Further, the present invention makes it possible to avoid or reduce the occurrence of communication collision in intercommunication even when a control station (master station) does not exist or is not grouped. Another object of the present invention is to provide a communication device which is excellent in real-time performance.

Further, the present invention avoids or reduces the occurrence of communication collisions in inter-communications even when a control station (master station) does not exist or is not grouped, and also controls the own vehicle. It is an object of the present invention to provide a communication device capable of determining a position or a position of another vehicle.

[0012]

A communication device according to the present invention comprises:
A communication transmitter and a communication receiver for performing communication between vehicles; a roadside information receiver for receiving time information and roadside device position information transmitted from a roadside device disposed on the road; and the roadside information. The roadside device position information received by the receiver is used as an initial setting position, the self-contained navigation device that calculates own vehicle position information, and the time information received by the roadside information receiver are synchronized with the timing every second, and the own vehicle A transmission timing control means for allocating a transmission frame of the own vehicle from the position information and performing transmission from the communication transmitter in the allocated transmission frame (claim 1).
Described invention).

According to the present invention, the transmission frame is allocated in synchronization with the timing of each second of the time information received by the roadside information receiver and based on the own vehicle position information calculated from the received roadside device position information. Since the vehicle-to-vehicle communication is performed in the transmission frame, reliable data transmission can be performed by one communication without communication collision between an unspecified number of communication devices.

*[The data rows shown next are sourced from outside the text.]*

/-- R133, R134, R135, Table 5.10, of requests that management takes: an abort with a reserved bit set is refused; with
no active sheet, or one of another revision, it is answered NOT_ACTIVE and changes nothing else; an abort of the sheet
stops the engine; one of a cue that has not been reached marks it, unless 64 marks stand. -/
def Obligations.AbortsAreAnswered : Prop :=
  (∀ (s : State) (t : Nat) (v : BitVec 128), s.answersRequests = true → v.extractLsb 15 4 ≠ 0 ∨ v.extractLsb 63 56 ≠ 0 ∨ v.extractLsb 127 96 ≠ 0 →
    (∃ s', exec (.cueAbort t v) s = .next s' ∧ s.RefusedWith s' stReservedNonzero)
    ∧ (∃ s', exec (.sheetAbort t v) s = .next s' ∧ s.RefusedWith s' stReservedNonzero))
  ∧ (∀ (s : State) (t : Nat) (cue : BitVec 24) (iter : Word32) (rev : BitVec 16) (kind : Fin 2), s.answersRequests = true →
    let v : BitVec 128 := 0#32 ++ iter ++ 0#8 ++ cue ++ rev ++ 0#12 ++ BitVec.ofNat 4 kind
    (s.active = none ∨ ∃ n, s.active = some n ∧ hRevision (s.hdr n) ≠ rev.toNat) →
    (∃ s', exec (.cueAbort t v) s = .next s' ∧ s'.answer = stOk ∧ s'.obj Reg.abortResult = 3
      ∧ s.KeepsObjects s' [Reg.abortResult] ∧ s' = { s with now := s'.now, objs := s'.objs, answer := s'.answer })
    ∧ (∃ s', exec (.sheetAbort t v) s = .next s' ∧ s'.answer = stOk ∧ s'.obj Reg.abortResult = 3
      ∧ s.KeepsObjects s' [Reg.abortResult] ∧ s' = { s with now := s'.now, objs := s'.objs, answer := s'.answer }))
  ∧ (∀ (s : State) (t n : Nat) (rev : BitVec 16), s.answersRequests = true → s.active = some n → hRevision (s.hdr n) = rev.toNat →
    let v : BitVec 128 := 0#32 ++ 0#32 ++ 0#8 ++ 0#24 ++ rev ++ 0#12 ++ 1#4
    ∃ s', exec (.sheetAbort t v) s = .next s' ∧ s'.answer = stOk ∧ s'.engState = engStopped ∧ s'.obj Reg.abortResult = 0)
  ∧ (∀ (s : State) (t n p : Nat) (cue : BitVec 24) (iter : Word32) (rev : BitVec 16), s.answersRequests = true →
    s.active = some n →
    hRevision (s.hdr n) = rev.toNat → s.abortTarget n cue.toNat iter.toNat = some p → tget 0 s.eng.ended p = 0 →
    s.runningAt p = none → p ∉ s.eng.taken → p ∉ s.eng.marks →
    let v : BitVec 128 := 0#32 ++ iter ++ 0#8 ++ cue ++ rev ++ 0#12 ++ 0#4
    (s.eng.marks.length < 64 → ∃ s', exec (.cueAbort t v) s = .next s' ∧ s'.answer = stOk
      ∧ s'.obj Reg.abortResult = 0 ∧ s'.eng.marks = s.eng.marks ++ [p] ∧ s'.eng.running = s.eng.running)
    ∧ (64 ≤ s.eng.marks.length → ∃ s', exec (.cueAbort t v) s = .next s' ∧ s'.answer = stOk
      ∧ s'.obj Reg.abortResult = 5 ∧ s'.eng = s.eng))

/-- R10, R132, of requests that management takes: a write of FLAGS_ACCUMULATED clears exactly the flags written as 1,
and is refused with RESERVED_NONZERO when it names a reserved bit. R95, R102: the share at the head of those that wait
starts again on the lowest cell in service that is free, unless a hub of the cue's areas is away, and the retry is
counted: a collective or an update goes on with its tiles or pieces; a cue of another class whose last waiting share
this is writes its results, or, where they are written, marks the redone tiles RETRIED, and one with further shares
waiting does neither; an injected mismatch of mode 2 on that cell ends it TILE_FAULT and takes the cell out of
service. RESIDUE_INJECT with a reserved bit, the reserved mode, or a cell out of service is refused; on a cell that
runs nothing it arms the injection and changes nothing else. Which cell takes a share is log entry 92. -/
def Obligations.FlagsClearAndFaultedSharesRetry : Prop :=
  ((∀ (s : State) (t : Nat) (v : Byte), s.answersRequests = true → v.extractLsb 7 4 ≠ 0 →
    ∃ s', exec (.flagsAccumulatedClear t v) s = .next s' ∧ s.RefusedWith s' stReservedNonzero)
  ∧ (∀ (s : State) (t : Nat) (v : Byte), s.answersRequests = true → v.extractLsb 7 4 = 0 →
    ∃ s', exec (.flagsAccumulatedClear t v) s = .next s' ∧ s'.answer = stOk
      ∧ (∀ i : Fin 8, bit (s'.obj Reg.flagsAccumulated) i = (bit (s.obj Reg.flagsAccumulated) i && !v.getLsbD i))
      ∧ s.KeepsObjects s' [Reg.flagsAccumulated] ∧ s' = { s with now := s'.now, objs := s'.objs, answer := s'.answer }))
  ∧ ((∀ (s : State) (t n pos idx iter x y : Nat) (rest : List Nat) (r : Running) (c : Cue) (fs : List CellFault), s.active = some n →
    s.runningAt pos = some r → r.waiting = x :: rest → r.fate = none → (List.range 16).find? (s.cellFree pos) = some y →
    s.posCue n pos = some (c, idx, iter) → s.held (readAreas c ++ writeAreas c) = false →
    let hs := r.sharesOn x ++ r.redoneOn x
    let w := ((s.tick t).bump Reg.cueRetries).onRunning pos (fun r => { r with
      waiting := rest, onto := r.onto ++ [y], redo := r.redo ++ hs.map (fun h => { h with cell := Fin.ofNat 16 y })
      retried := r.retried ++ shareTiles hs })
    (isUpdate c = true ∨ cUnit c = uCollective →
      ∃ s' r', exec (.cueRetryDispatch t pos fs) s = .next s' ∧ s'.runningAt pos = some r' ∧ r'.waiting = rest
        ∧ r'.onto = r.onto ++ [y] ∧ s'.obj Reg.cueRetries = (s.obj Reg.cueRetries + 1) % 2 ^ 64
        ∧ s.KeepsObjects s' [Reg.cueRetries] ∧ s'.mem = s.mem)
    ∧ (isUpdate c = false → cUnit c ≠ uCollective → tget 0 s.cells y = 0 →
      (rest ≠ [] → exec (.cueRetryDispatch t pos []) s = .next w)
      ∧ (rest = [] → r.done ≠ 1 → exec (.cueRetryDispatch t pos []) s = .next (w.writeResults pos c r.goal))
      ∧ (rest = [] → r.done = 1 → exec (.cueRetryDispatch t pos []) s = .next (w.markRetried c (shareTiles hs))))
    ∧ (isUpdate c = false → cUnit c ≠ uCollective → tget 0 s.cells y = 2 →
      ∃ s' r', exec (.cueRetryDispatch t pos fs) s = .next s' ∧ s'.runningAt pos = some r' ∧ r'.fate = some endTileFault
        ∧ s'.cellInService y = false ∧ s'.obj Reg.tileFaults = (s.obj Reg.tileFaults + 1) % 2 ^ 64 ∧ s'.mem = s.mem))
  ∧ (∀ (s : State) (t pos : Nat) (fs : List CellFault), (∀ x : Fin 16, s.cellFree pos x = false) →
    exec (.cueRetryDispatch t pos fs) s = .next (s.tick t))
  ∧ (∀ (s : State) (t : Nat) (cell : BitVec 4) (mode : BitVec 2) (r : BitVec 26) (f : Option CellFault), s.answersRequests = true →
    let v : Word32 := r ++ mode ++ cell
    (r ≠ 0 → ∃ s', exec (.residueInjectWrite t v f) s = .next s' ∧ s.RefusedWith s' stReservedNonzero)
    ∧ (r = 0 → (mode = 3 ∨ s.cellInService cell.toNat = false) →
      ∃ s', exec (.residueInjectWrite t v f) s = .next s' ∧ s.RefusedWith s' stOutOfRange)
    ∧ (r = 0 → mode ≠ 3 → s.cellInService cell.toNat = true → s.cellCue cell.toNat = none →
      ∃ s', exec (.residueInjectWrite t v f) s = .next s' ∧ s'.answer = stOk
        ∧ tget 0 s'.cells cell.toNat = mode.toNat ∧ (∀ x, x ≠ cell.toNat → tget 0 s'.cells x = tget 0 s.cells x)
        ∧ s' = { s with now := s'.now, cells := s'.cells, answer := s'.answer })))

/-- R147, R148, R149, R150: a member header whose HDR_CHECK fails is refused with reason 1, reported and counted, and
its stream has lost its framing; a header that passes every check of Table 6.5 is accepted; a header of an instance
that precedes the current one is discarded and counted. A result tile whose members have come and are not poisoned,
with no hub of its areas away, is reduced: its values stand in the output area in their delivered form, its record
beside it, every other byte reads as before, and the tile counts as made. -/
def Obligations.MemberHeadersAreExaminedAndTilesReduced : Prop :=
  let waits := fun (s : State) (i : Nat) (n : Nat) (inst : Instance) (c : Cue) (raw : List Byte) =>
    eBound (s.stream i).entry = true ∧ eCollIn (s.stream i).entry = true ∧ (s.stream i).lostFraming = false
      ∧ s.collective (eGroup (s.stream i).entry) = some (n, inst, c)
      ∧ (s.stream i).rxBytes (s.stream i).rxCover 64 = some raw
      ∧ inst.members.any (fun y => y.index == eMember (s.stream i).entry) = false
  (∀ (s : State) (t n : Nat) (i : BitVec 14) (inst : Instance) (c : Cue) (raw : List Byte),
    waits s i.toNat n inst c raw → headerGood (headerOfWire raw) = false →
    ∃ s', exec (.memberHeaderArrival t i) s = .next s' ∧ (s'.stream i.toNat).lostFraming = true
      ∧ s'.obj Reg.lastHeaderRefused
        = headerRefusedWord (eGroup (s.stream i.toNat).entry) (eMember (s.stream i.toNat).entry) false 1 inst.num
      ∧ s'.obj Reg.headersRefused = (s.obj Reg.headersRefused + 1) % 2 ^ 64
      ∧ s.KeepsObjects s' [Reg.lastHeaderRefused, Reg.headersRefused, Reg.eventWriteSeq] ∧ s'.mem = s.mem
      ∧ s'.groups = s.groups)
  ∧ (∀ (s : State) (t n : Nat) (i : BitVec 14) (inst : Instance) (c : Cue) (raw : List Byte),
    waits s i.toNat n inst c raw →
    s.headerFault (eGroup (s.stream i.toNat).entry) (s.stream i.toNat).entry c (headerOfWire raw) = none →
    tInstance (headerOfWire raw) = inst.num →
    ∃ s' y, exec (.memberHeaderArrival t i) s = .next s' ∧ s'.groupInst (eGroup (s.stream i.toNat).entry) = some y
      ∧ y.num = inst.num ∧ (∃ m ∈ y.members, m.index = eMember (s.stream i.toNat).entry
        ∧ m.count = tCount (headerOfWire raw)))
  ∧ (∀ (s : State) (t n : Nat) (i : BitVec 14) (inst : Instance) (c : Cue) (raw : List Byte),
    waits s i.toNat n inst c raw →
    s.headerFault (eGroup (s.stream i.toNat).entry) (s.stream i.toNat).entry c (headerOfWire raw) = none →
    precedes (tInstance (headerOfWire raw)) inst.num = true →
    ∃ s', exec (.memberHeaderArrival t i) s = .next s'
      ∧ s'.obj Reg.staleDiscarded = (s.obj Reg.staleDiscarded + 1) % 2 ^ 64
      ∧ s'.mem = s.mem ∧ s'.groups = s.groups)
  ∧ (∀ (s : State) (t b : Nat) (g : Fin 512) (cell : Fin 16) (n : Nat) (x : Instance) (c : Cue) (r : Running),
    s.collective g = some (n, x, c) → s.runningAt x.pos = some r → x.headerOut = true → b < x.tileTotal →
    x.tiles.contains b = false → x.poisoned = [] → r.fate = none → r.waiting = [] → s.cellFree x.pos cell = true →
    (r.retried.contains b = false ∨ r.onto.getLast? = some cell.val) → tget 0 s.cells cell.val = 0 →
    s.held (x.tileAreas c b) = false →
    (∀ m ∈ x.reaching b, let w := memberSpan (memberFmt c m) m b
      s.memberHas m w.1 w.2 = true ∧ s.isPoisoned (m.base + w.1) (w.2 - w.1) = false) →
    let f := fmtD (cFmtOut c)
    let vals := (deliverFormed f c ((List.range (min (x.length - 4096 * b) 4096)).map
      (fun k => s.chorusValue c x.ordered (4096 * b + k)))).1
    let dest := cAddrOut c + 64 + storageBytes f (4096 * b)
    let area := cAddrFlag c + 8 * b
    ∃ s' y, exec (.collectiveTileReduce t g b cell []) s = .next s' ∧ s'.groupInst g = some y ∧ y.tiles = b :: x.tiles
      ∧ (∀ k (h : k < vals.length), (dest + k < area ∨ area + 8 ≤ dest + k) → readByte s'.mem (dest + k) = vals[k])
      ∧ (∀ a, (a < dest ∨ dest + vals.length ≤ a) → (a < area ∨ area + 8 ≤ a) → readByte s'.mem a = readByte s.mem a))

When the roadside device identification information is transmitted instead of the roadside device position information transmitted from the roadside device,
The vehicle position information may be calculated by the vehicle position calculation means from the roadside device identification information (the invention according to claim 2).

It is preferable that the roadside devices are arranged at predetermined intervals along the road. This is because the self-contained navigation can be corrected at every predetermined interval, and the time information every second can be reset (the invention according to claim 3).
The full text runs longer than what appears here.